Sörenby Anne K, Kumagai-Braesch Makiko, Sharma Amit, Hultenby Kjell R, Wernerson Annika M, Tibell Annika B

机构信息

Division of Transplantation Surgery, Department of Clinical Science, Intervention and Technology, Karolinska Institutet, Stockholm, Sweden.

出版信息

Transplantation. 2008 Jul 27;86(2):364-6. doi: 10.1097/TP.0b013e31817efc78.

Abstract

Islet graft survival inside macroencapsulation devices is suboptimal. We hypothesized that induction of neovascularization by preimplantation of devices would improve the physiological conditions, thereby lowering the number of islets required for cure.
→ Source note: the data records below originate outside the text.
-- ==== Sys2Proof/Machine/Assembler.lean ====
section
/-! DEFINITION. The spec's textual notation for event sequences (30_encoding.md R82) and its pseudo-instructions
(30_encoding.md R83): text of a line, to a line, to events, to event words. -/

namespace Sys2Proof.Machine

/-- Why a line is no line of the notation. -/
inductive AsmError where
  /-- The word the line begins with is none of R82's or R83's. -/
  | unknownMnemonic
  /-- The line has too many or too few operands. -/
  | operandCount
  /-- An operand is not a number. -/
  | notANumber
  /-- A number does not fit its field. -/
  | doesNotFit
  /-- `sendframe.chk` without a CHECKSUM in the configuration (30_encoding.md R83). -/
  | noChecksum
  deriving DecidableEq, Repr

/-- A space or a tab. DESIGN CHOICE: log 12. -/
def isBlank (c : Char) : Bool := c == ' ' || c == '\t'

/-- The text without the blanks at its ends. -/
def trimBlanks (cs : List Char) : List Char := ((cs.dropWhile isBlank).reverse.dropWhile isBlank).reverse

/-- The text before the first `;`, which starts a comment (30_encoding.md R82). -/
def stripComment (cs : List Char) : List Char := cs.takeWhile (· != ';')

/-- Split at every comma; one piece more than there are commas. -/
def splitCommas : List Char → List (List Char)
  | [] => [[]]
  | c :: cs =>
    match splitCommas cs with
    | [] => [[c]]
    | piece :: pieces => if c == ',' then [] :: piece :: pieces else (c :: piece) :: pieces

/-- The value of a digit in a base of at most 16; hexadecimal letters in either case. DESIGN CHOICE: log 12. -/
def digitValue (base : Nat) (c : Char) : Option Nat :=
  let v :=
    if '0' ≤ c ∧ c ≤ '9' then c.toNat - '0'.toNat
    else if 'a' ≤ c ∧ c ≤ 'f' then c.toNat - 'a'.toNat + 10
    else if 'A' ≤ c ∧ c ≤ 'F' then c.toNat - 'A'.toNat + 10
    else 16
  if v < base then some v else none

/-- The digits of a number, most significant first, from the value read so far. -/
def digitsFrom (base : Nat) : Nat → List Char → Option Nat
  | acc, [] => some acc
  | acc, c :: cs =>
    match digitValue base c with
    | some v => digitsFrom base (acc * base + v) cs
    | none => none

/-- A number: decimal, or hexadecimal with a `0x` prefix (30_encoding.md R82). -/
def parseNumber : List Char → Option Nat
  | [] => none
  | ['0', 'x'] => none
  | '0' :: 'x' :: cs => digitsFrom 16 0 cs
  | cs => digitsFrom 10 0 cs

/-- The operands of a line: numbers separated by commas, or none at all (30_encoding.md R82). -/
def parseOperands (cs : List Char) : Option (List Nat) :=
  match trimBlanks cs with
  | [] => some []
  | text => (splitCommas text).mapM fun piece => parseNumber (trimBlanks piece)

/-- A mnemonic with its operands (30_encoding.md R82, R83). -/
def lineOf (mnemonic : List Char) (operands : List Nat) : Except AsmError AsmLine :=
  if mnemonic = "rx".toList then
    match operands with
    | [b] => .ok (.rx b)
    | _ => .error .operandCount
  else if mnemonic = "rx.none".toList then
    match operands with
    | [] => .ok .rxNone
    | _ => .error .operandCount
  else if mnemonic = "rx.err".toList then
    match operands with
    | [] => .ok .rxErr
    | _ => .error .operandCount
  else if mnemonic = "take".toList then
    match operands with
    | [] => .ok .take
    | _ => .error .operandCount
  else if mnemonic = "seti".toList then
    match operands with
    | [r, p, y, t] => .ok (.seti r p y t)
    | _ => .error .operandCount
  else if mnemonic = "geti".toList then
    match operands with
    | [] => .ok .geti
    | _ => .error .operandCount
  else if mnemonic = "tick".toList then
    match operands with
    | [] => .ok .tick
    | _ => .error .operandCount
  else if mnemonic = "rxs".toList then
    match operands with
    | [] => .error .operandCount
    | bs => .ok (.rxs bs)
  else if mnemonic = "sendframe".toList then
    match operands with
    | [r, p, y, t, c] => .ok (.sendframe r p y t c)
    | _ => .error .operandCount
  else if mnemonic = "sendframe.chk".toList then
    match operands with
    | [r, p, y, t] => .ok (.sendframeChk r p y t)
    | _ => .error .operandCount
  else .error .unknownMnemonic

/-- One line of text; a line with only blanks and a comment is no line (30_encoding.md R82). -/
def parseLine (text : List Char) : Except AsmError (Option AsmLine) :=
  match trimBlanks (stripComment text) with
  | [] => .ok none
  | body =>
    match parseOperands (body.dropWhile fun c => !isBlank c) with
    | none => .error .notANumber
    | some operands =>
      match lineOf (body.takeWhile fun c => !isBlank c) operands with
      | .ok line => .ok (some line)
      | .error e => .error e

/-- A byte from a number that fits it. -/
def byteOf (n : Nat) : Byte := BitVec.ofNat 8 n

/-- The RXB events of a byte sequence, in order (30_encoding.md R83). -/
def sendBytes (bs : List Byte) : List Instr := bs.map .rxb

/-- The events of a line whose numbers fit: the event itself, or the pseudo-instruction's expansion
(30_encoding.md R82, R83). -/
def expandFitting (chk : Option Checksum) : AsmLine → Except AsmError (List Instr)
  | .rx b => .ok [.rxb (byteOf b)]
  | .rxNone => .ok [.rxnone]
  | .rxErr => .ok [.rxerr]
  | .take => .ok [.take]
  | .seti r p y t => .ok [.seti (byteOf r) (byteOf p) (byteOf y) (byteOf t)]
  | .geti => .ok [.geti]
  | .tick => .ok [.tick]
  | .rxs bs => .ok (sendBytes (bs.map byteOf))
  | .sendframe r p y t c => .ok (sendBytes [marker, byteOf r, byteOf p, byteOf y, byteOf t, byteOf c])
  | .sendframeChk r p y t =>
    match chk with
    | none => .error .noChecksum
    | some f =>
      .ok (sendBytes [marker, byteOf r, byteOf p, byteOf y, byteOf t,
        f marker (byteOf r) (byteOf p) (byteOf y) (byteOf t)])

/-- The events of a line; a number that does not fit its field is an error (30_encoding.md R82). -/
def expandLine (chk : Option Checksum) (l : AsmLine) : Except AsmError (List Instr) :=
  if l.wellFormed then expandFitting chk l else .error .doesNotFit

/-- The events of a text of one event per line, in run order (30_encoding.md R82). -/
def assemble (chk : Option Checksum) : List (List Char) → Except AsmError (List Instr)
  | [] => .ok []
  | text :: texts =>
    match parseLine text with
    | .error e => .error e
    | .ok none => assemble chk texts
    | .ok (some line) =>
      match expandLine chk line, assemble chk texts with
      | .ok es, .ok rest => .ok (es ++ rest)
      | .error e, _ => .error e
      | .ok _, .error e => .error e

/-- The event words of a text (30_encoding.md R75, R82). -/
def assembleWords (chk : Option Checksum) (texts : List (List Char)) : Except AsmError (List EventWord) :=
  match assemble chk texts with
  | .ok es => .ok (es.map encode)
  | .error e => .error e

end Sys2Proof.Machine
end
Several rat islets were transplanted to TheraCyte immunoprotective devices implanted subcutaneously in diabetic athymic mice. Cure rates in the groups with preimplanted devices were significantly better than in those with freshly implanted devices (375 islets: 8/8 vs. 1/6, P=0.003; 125 islets: 6/6 vs. 0/7, P=0.001). Morphometric evaluations of the 125 islet groups showed higher fractional and absolute volumes of endocrine tissue in the group with preimplanted devices (P<0.001 and P=0.035, respectively). In the following dose titration study, using preimplanted devices, as low as 50 islets cured diabetic mice (100% cure, n=6). We conclude that preimplantation significantly lowers the curative dose of macroencapsulated islets to levels resembling those of free islets transplanted under the renal capsule.